THE TASK ▸
Search the material for the string "each", then report how many lines hold it, with no other text.

►

-- ==== Sys2Proof/Laws/KeepsCommands.lean ====
section
/-! SUPPORT. What lanes, tables and the first commands keep: one lemma for each operation, in the words of Laws.Keeps. -/
namespace Sys2Proof.Machine
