-- ==== Sys2Proof/Laws/KeepsPorts.lean ====
section
/-! SUPPORT. What ports and links keep: one lemma for each operation, in the words of Laws.Keeps. -/
namespace Sys2Proof.Machine
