-- ==== Sys2Proof/Laws/KeepsRefs.lean ====
section
/-! SUPPORT. What references and PTP keep: one lemma for each operation, in the words of Laws.Keeps. -/
namespace Sys2Proof.Machine
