-- ==== Sys2Proof/Laws/KeepsPair.lean ====
section
/-! SUPPORT. What the partner pair and the performance counters keep: one lemma for each operation, in the words of Laws.Keeps. -/
namespace Sys2Proof.Machine
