-- ==== Sys2Proof/Laws/KeepsTransport.lean ====
section
/-! SUPPORT. What the transports keep: one lemma for each operation, in the words of Laws.Keeps. -/
namespace Sys2Proof.Machine

theorem cmdOf_keeps (op : Nat) (p : List Byte) (c : Cmd) (h : cmdOf op p = some c) : CmdKeeps c := by
  unfold cmdOf at h; split at h
  · obtain rfl := Option.some.inj h; exact nopCmd_keeps
  · obtain rfl := Option.some.inj h; exact sessionOpenCmd_keeps
  · obtain rfl := Option.some.inj h; exact sessionCloseCmd_keeps
  · obtain rfl := Option.some.inj h; exact identityGetCmd_keeps
  · obtain rfl := Option.some.inj h; exact paramReadCmd_keeps
  · obtain rfl := Option.some.inj h; exact paramWriteCmd_keeps
  · obtain rfl := Option.some.inj h; exact paramRmwCmd_keeps
  · obtain rfl := Option.some.inj h; exact paramReadBlockCmd_keeps
  · obtain rfl := Option.some.inj h; exact tableStageCmd_keeps _
  · obtain rfl := Option.some.inj h; exact tableCommitCmd_keeps
  · obtain rfl := Option.some.inj h; exact epochStatusCmd_keeps
  · obtain rfl := Option.some.inj h; exact timeGetCmd_keeps
  · obtain rfl := Option.some.inj h; exact timeStepCmd_keeps
  · obtain rfl := Option.some.inj h; exact timeAdjFreqCmd_keeps
  · obtain rfl := Option.some.inj h; split
    · exact timeScheduleCancelCmd_keeps
    · exact timeScheduleListCmd_keeps
  · obtain rfl := Option.some.inj h; exact refForceCmd_keeps
  · obtain rfl := Option.some.inj h; exact refReleaseCmd_keeps
  · obtain rfl := Option.some.inj h; exact refClearWtrCmd_keeps
  · obtain rfl := Option.some.inj h; exact outRealignCmd_keeps
  · obtain rfl := Option.some.inj h; exact outOwnCmd_keeps
  · obtain rfl := Option.some.inj h; split
    · exact outForceReleaseCmd_keeps
    · exact outForceCmd_keeps
  · obtain rfl := Option.some.inj h; exact gateLoadCmd_keeps _
  · obtain rfl := Option.some.inj h; exact gateSwitchCmd_keeps
  · obtain rfl := Option.some.inj h; exact pairTakeCmd_keeps
  · obtain rfl := Option.some.inj h; exact pairYieldCmd_keeps
  · obtain rfl := Option.some.inj h; exact pairStatusCmd_keeps
  · obtain rfl := Option.some.inj h; exact pwrSetCmd_keeps
  · obtain rfl := Option.some.inj h; exact pwrPlanCmd_keeps
  · obtain rfl := Option.some.inj h; exact calRunCmd_keeps
  · obtain rfl := Option.some.inj h; exact calStatusCmd_keeps
  · obtain rfl := Option.some.inj h; split
    · exact tdcAbortCmd_keeps
    · exact tdcArmCmd_keeps
  · obtain rfl := Option.some.inj h; exact tdcResultCmd_keeps
  · obtain rfl := Option.some.inj h; exact statSnapshotCmd_keeps
  · obtain rfl := Option.some.inj h; exact fwStageCmd_keeps
  · obtain rfl := Option.some.inj h; split
    · exact fwConfirmCmd_keeps
    · exact fwActivateCmd_keeps
  · obtain rfl := Option.some.inj h; exact watchSetCmd_keeps _
  · obtain rfl := Option.some.inj h; split
    · exact proofAbortCmd_keeps
    · exact proofStartCmd_keeps
  · obtain rfl := Option.some.inj h; exact perfSelectCmd_keeps
  · obtain rfl := Option.some.inj h; exact perfReadCmd_keeps
  · obtain rfl := Option.some.inj h; exact leaseTakeCmd_keeps
  · obtain rfl := Option.some.inj h; exact leaseSeizeCmd_keeps
  · obtain rfl := Option.some.inj h; exact leaseDropCmd_keeps
  · cases h
theorem State.markerWrong_keeps {s₀ : State} {s : State} (q : Request) (b : List Byte) (h : Keeps s₀ s) : Keeps s₀ (State.markerWrong s q b) := by
  unfold State.markerWrong; split
  · extract_lets +onlyGivenNames z10
    have kz10 : Keeps s₀ z10 := by
      unfold z10; apply State.count_keeps; exact h
    clear_value z10; revert z10; refine id ?_; intro z10 kz10; exact kz10.same (by unfold State.view; rfl)
  · apply State.count_keeps; exact h
  · apply State.replyPcie_keeps; apply State.count_keeps; exact h
theorem State.receivePacket_keeps {s₀ : State} {s : State} (q : Request) (b : List Byte) (h : Keeps s₀ s) : Keeps s₀ (State.receivePacket s q b).1 := by
  unfold State.receivePacket; extract_lets +onlyGivenNames z6; extract_lets +onlyGivenNames z7; extract_lets +onlyGivenNames z8
  split
  · dsimp -zeta -zetaHave only; apply State.markerWrong_keeps; exact h
  · split
    · apply State.accept_keeps; exact h
    · split
      · dsimp -zeta -zetaHave only; apply State.fail_keeps; exact h
      · split
        · dsimp -zeta -zetaHave only; apply State.fail_keeps; exact h
        · split
          · dsimp -zeta -zetaHave only; apply State.fail_keeps; exact h
          · apply State.accept_keeps; exact h
theorem State.runAccepted_keeps {s₀ : State} {s : State} (x : ReplyTo × List Byte) (h : Keeps s₀ s) : Keeps s₀ (State.runAccepted s x) :=
  afterAccept_keeps _ (cmdOf_keeps _) _ _ _ h
theorem State.acceptEntries_keeps {s₀ : State} {s : State} (size : Nat) (l : List RingEntry) (h : Keeps s₀ s) : Keeps s₀ (State.acceptEntries s size l).1 := by
  induction l generalizing s with
  | nil => exact h
  | cons e es ih =>
    unfold State.acceptEntries; extract_lets cons t a r; exact ih (State.receivePacket_keeps _ _ (State.setf_keeps _ _ _ _ h))
theorem execCommandFetch_keeps {s₀ : State} (entries : List RingEntry) {s : State} (h : Keeps s₀ s) : NextKeeps s₀ (execCommandFetch entries s) := by
  unfold execCommandFetch; extract_lets +onlyGivenNames z5
  have kz5 : Keeps s₀ z5 := by
    unfold z5; apply State.fresh_keeps; exact h
  clear_value z5; revert z5; refine id ?_; intro z5 kz5; extract_lets +onlyGivenNames z7; extract_lets +onlyGivenNames z8; split
  · extract_lets +onlyGivenNames z10
    have kz10 : Keeps s₀ z10.1 := by
      unfold z10; apply State.acceptEntries_keeps; exact kz5
    clear_value z10; revert z10; refine id ?_; intro z10 kz10; apply NextKeeps.next; apply Keeps.foldl
    · exact kz10
    · intro t12 a13 h14; apply State.runAccepted_keeps; exact h14
  · apply NextKeeps.next; exact kz5
theorem State.inband_keeps {s₀ : State} {s : State} (p : ℕ) (d : List Byte) (h : Keeps s₀ s) : Keeps s₀ (State.inband s p d) := by
  unfold State.inband; extract_lets +onlyGivenNames z6; extract_lets +onlyGivenNames z7; extract_lets +onlyGivenNames z8
  extract_lets +onlyGivenNames z9; split
  · apply State.count_keeps; exact h
  · split
    · extract_lets +onlyGivenNames z12; apply State.fail_keeps; exact h
    · extract_lets +onlyGivenNames z12
      have kz12 : Keeps s₀ z12.1 := by
        unfold z12; apply State.receivePacket_keeps; exact h
      clear_value z12; revert z12; refine id ?_; intro z12 kz12; split
      · exact kz12
      · apply State.runAccepted_keeps; exact kz12
theorem execInbandControlFrame_keeps {s₀ : State} (port : ℕ) (frame : List Byte) {s : State} (h : Keeps s₀ s) : NextKeeps s₀ (execInbandControlFrame port frame s) := by
  unfold execInbandControlFrame; extract_lets +onlyGivenNames z6
  have kz6 : Keeps s₀ z6 := by
    unfold z6; apply State.fresh_keeps; exact h
  clear_value z6; revert z6; refine id ?_; intro z6 kz6; apply NextKeeps.atUnit
  · exact kz6
  · apply State.arrive_keeps
    · intro a8 t9 h10; apply State.inband_keeps; exact h10
    · exact kz6
theorem State.spiBytes_keeps {s₀ : State} {s : State} (n : ℕ) (h : Keeps s₀ s) : Keeps s₀ (State.spiBytes s n) := by
  unfold State.spiBytes; exact h.same (by unfold State.view; rfl)
theorem State.sbCheck_keeps {s₀ : State} (n : Nat) {s : State} (h : Keeps s₀ s) : Keeps s₀ (State.sbCheck n s) := by
  induction n generalizing s with
  | zero => exact h
  | succ n ih =>
    unfold State.sbCheck; split
    · exact h
    split
    · extract_lets r a
      have ka : Keeps s₀ a.1 := State.receivePacket_keeps _ _ (h.same (by unfold State.view; rfl))
      exact ih (ka.same (by unfold State.view; rfl))
    · exact h
theorem execReqWrite_keeps {s₀ : State} (packet : List Byte) {s : State} (h : Keeps s₀ s) : NextKeeps s₀ (execReqWrite packet s) := by
  unfold execReqWrite; extract_lets +onlyGivenNames z5
  have kz5 : Keeps s₀ z5 := by
    unfold z5; apply State.spiBytes_keeps; apply State.fresh_keeps; exact h
  clear_value z5; revert z5; refine id ?_; intro z5 kz5; extract_lets +onlyGivenNames z7; apply NextKeeps.next; split
  · apply State.markerWrong_keeps; exact kz5
  · split
    · extract_lets +onlyGivenNames z10; apply State.fail_keeps; exact kz5
    · apply State.sbCheck_keeps; exact kz5.same (by unfold State.view; rfl)
theorem execSidebandCommandStart_keeps {s₀ : State} {s : State} (h : Keeps s₀ s) : NextKeeps s₀ (execSidebandCommandStart s) := by
  unfold execSidebandCommandStart; extract_lets +onlyGivenNames z4
  have kz4 : Keeps s₀ z4 := by
    unfold z4; apply State.sbCheck_keeps; apply State.fresh_keeps; exact h
  clear_value z4; revert z4; refine id ?_; intro z4 kz4; split
  · apply NextKeeps.next; exact kz4
  · split
    · apply NextKeeps.next; apply State.runAccepted_keeps; exact kz4.same (by unfold State.view; rfl)
    · apply NextKeeps.next; exact kz4
theorem execStatusRead_keeps {s₀ : State} {s : State} (h : Keeps s₀ s) : NextKeeps s₀ (execStatusRead s) := by
  unfold execStatusRead; extract_lets +onlyGivenNames z4
  have kz4 : Keeps s₀ z4 := by
    unfold z4; apply State.spiBytes_keeps; apply State.fresh_keeps; exact h
  clear_value z4; revert z4; refine id ?_; intro z4 kz4; extract_lets +onlyGivenNames z6
  have kz6 : Keeps s₀ z6 := by
    unfold z6; apply State.emit_keeps; exact kz4
  clear_value z6; revert z6; refine id ?_; intro z6 kz6; apply NextKeeps.next; exact kz6.same (by unfold State.view; rfl)
theorem State.attnAfter_keeps {s₀ : State} {s : State} (h : Keeps s₀ s) : Keeps s₀ (State.attnAfter s) := by
  unfold State.attnAfter; split
  · exact h
  · apply State.emit_keeps; exact h
theorem execReplyRead_keeps {s₀ : State} (clocked : ℕ) {s : State} (h : Keeps s₀ s) : NextKeeps s₀ (execReplyRead clocked s) := by
  unfold execReplyRead; extract_lets +onlyGivenNames z5
  have kz5 : Keeps s₀ z5 := by
    unfold z5; apply State.spiBytes_keeps; apply State.fresh_keeps; exact h
  clear_value z5; revert z5; refine id ?_; intro z5 kz5; split
  · apply NextKeeps.next; apply State.emit_keeps; exact kz5
  · extract_lets +onlyGivenNames z13
    have kz13 : Keeps s₀ z13 := by
      unfold z13; apply State.emit_keeps; exact kz5
    clear_value z13; revert z13; refine id ?_; intro z13 kz13; apply NextKeeps.next; split
    · apply State.sbPromote_keeps; apply State.attnAfter_keeps; exact kz13.same (by unfold State.view; rfl)
    · exact kz13
theorem execEventRead_keeps {s₀ : State} {s : State} (clocked : Nat) (h : Keeps s₀ s) : NextKeeps s₀ (execEventRead clocked s) := by
  unfold execEventRead; extract_lets +onlyGivenNames t
  have kt : Keeps s₀ t := by
    unfold t; apply State.spiBytes_keeps; apply State.fresh_keeps; exact h
  clear_value t; revert t; refine id ?_; intro t kt; split
  · exact NextKeeps.next (State.emit_keeps _ kt)
  · rename_i b rest hb
    generalize hu : t.emit _ = u
    have hs : u.ctl.sbEvents = b :: rest := by rw [← hu]; exact hb
    have ku : Keeps s₀ u := hu ▸ State.emit_keeps _ kt
    dsimp only; apply NextKeeps.next; split
    · apply State.attnAfter_keeps; apply State.flushSbLost_keeps; refine ku.of rfl fun j => { j with events := ?_ }
      have k := j.events
      rw [hs] at k; exact Nat.le_trans (Nat.le_succ _) k
    · exact ku
theorem execSpiInvalidCommand_keeps {s₀ : State} (b : ℕ) {s : State} (h : Keeps s₀ s) : NextKeeps s₀ (execSpiInvalidCommand b s) := by
  unfold execSpiInvalidCommand; extract_lets +onlyGivenNames z5
  have kz5 : Keeps s₀ z5 := by
    unfold z5; apply State.spiBytes_keeps; apply State.fresh_keeps; exact h
  clear_value z5; revert z5; refine id ?_; intro z5 kz5; extract_lets +onlyGivenNames z7
  have kz7 : Keeps s₀ z7 := by
    unfold z7; apply State.count_keeps; exact kz5
  clear_value z7; revert z7; refine id ?_; intro z7 kz7; apply NextKeeps.next; split
  · exact kz5
  · exact kz7.same (by unfold State.view; rfl)
theorem execChainTimeout_keeps {s₀ : State} (via : Via) {s : State} (h : Keeps s₀ s) : NextKeeps s₀ (execChainTimeout via s) := by
  unfold execChainTimeout; extract_lets +onlyGivenNames z5
  have kz5 : Keeps s₀ z5 := by
    unfold z5; apply State.fresh_keeps; exact h
  clear_value z5; revert z5; refine id ?_; intro z5 kz5; apply NextKeeps.next; split
  · exact kz5
  · split
    · apply State.endChain_keeps; exact kz5
    · exact kz5
theorem execAuthLockoutEnd_keeps {s₀ : State} (via : Via) {s : State} (h : Keeps s₀ s) : NextKeeps s₀ (execAuthLockoutEnd via s) := by
  unfold execAuthLockoutEnd; extract_lets +onlyGivenNames z5
  have kz5 : Keeps s₀ z5 := by
    unfold z5; apply State.fresh_keeps; exact h
  clear_value z5; revert z5; refine id ?_; intro z5 kz5; apply NextKeeps.next; split
  · exact kz5
  · split
    · apply State.setTransport_keeps
      · intro a13 a14; exact a14
      · exact kz5
    · exact kz5
theorem execHostSilent_keeps {s₀ : State} {s : State} (h : Keeps s₀ s) : NextKeeps s₀ (execHostSilent s) := by
  unfold execHostSilent; extract_lets +onlyGivenNames z4
  have kz4 : Keeps s₀ z4 := by
    unfold z4; apply State.fresh_keeps; exact h
  clear_value z4; revert z4; refine id ?_; intro z4 kz4; apply NextKeeps.next; split
  · apply State.raiseSb_keeps; exact kz4.same (by unfold State.view; rfl)
  · exact kz4
theorem execSbSilent_keeps {s₀ : State} {s : State} (h : Keeps s₀ s) : NextKeeps s₀ (execSbSilent s) := by
  unfold execSbSilent; extract_lets +onlyGivenNames z4
  have kz4 : Keeps s₀ z4 := by
    unfold z4; apply State.fresh_keeps; exact h
  clear_value z4; revert z4; refine id ?_; intro z4 kz4; apply NextKeeps.next; split
  · apply State.raiseHost_keeps; exact kz4.same (by unfold State.view; rfl)
  · exact kz4
theorem execMailboxReplyDeadline_keeps {s₀ : State} (q : Request) (opcode : Nat) (completed : Bool) {s : State} (h : Keeps s₀ s) :
    NextKeeps s₀ (execMailboxReplyDeadline q opcode completed s) := by
  unfold execMailboxReplyDeadline; extract_lets +onlyGivenNames a
  have ka : Keeps s₀ a := State.fresh_keeps h
  clear_value a; revert a; refine id ?_; intro a ka; extract_lets; apply NextKeeps.next; split
  · exact serve_keeps _ (cmdOf_keeps opcode) _ _ _ ka
  · exact ka

end Sys2Proof.Machine
end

◄

OUTPUT OF THE EXERCISE ▸
5